* [Task]
Give again, exactly as written, each line of the material below starting at the line that contains "MODIFY (41_channel). -/" and ending at the line that contains "m_and, m_or). -/". Both ends count, and no other line does.

◆ ◆ ◆

-- ==== Sys2Proof/Machine/Channel.lean ====
section
/-! DEFINITION. The channel commands READ, WRITE and MODIFY (41_channel). -/
namespace Sys2Proof.Machine

/-- READ (R173): VRead(a), RES_BYTE takes the byte. -/
def execRead (a : VAddr) (s : State) : Host.Outcome State Fault Refusal :=
  command gateControl (.read a)
    { start := startRead 0 a
      after := fun _ s => finishByte s.vd s } s

/-- WRITE (R177): VWrite(a, v). -/
def execWrite (a : VAddr) (v : Byte) (s : State) : Host.Outcome State Fault Refusal :=
  command gateControl (.write a v) (.single (startWrite 0 a v)) s

/-- MODIFY (R181): VModify(a, m_and, m_or). -/
def execModify (a : VAddr) (mAnd mOr : Byte) (s : State) : Host.Outcome State Fault Refusal :=
  command gateControl (.modify a mAnd mOr) (.single (startModify 0 a mAnd mOr)) s

end Sys2Proof.Machine
end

◆ ◆ ◆

* [Response area]
/-! DEFINITION. The channel commands READ, WRITE and MODIFY (41_channel). -/
namespace Sys2Proof.Machine

/-- READ (R173): VRead(a), RES_BYTE takes the byte. -/
def execRead (a : VAddr) (s : State) : Host.Outcome State Fault Refusal :=
  command gateControl (.read a)
    { start := startRead 0 a
      after := fun _ s => finishByte s.vd s } s

/-- WRITE (R177): VWrite(a, v). -/
def execWrite (a : VAddr) (v : Byte) (s : State) : Host.Outcome State Fault Refusal :=
  command gateControl (.write a v) (.single (startWrite 0 a v)) s

/-- MODIFY (R181): VModify(a, m_and, m_or). -/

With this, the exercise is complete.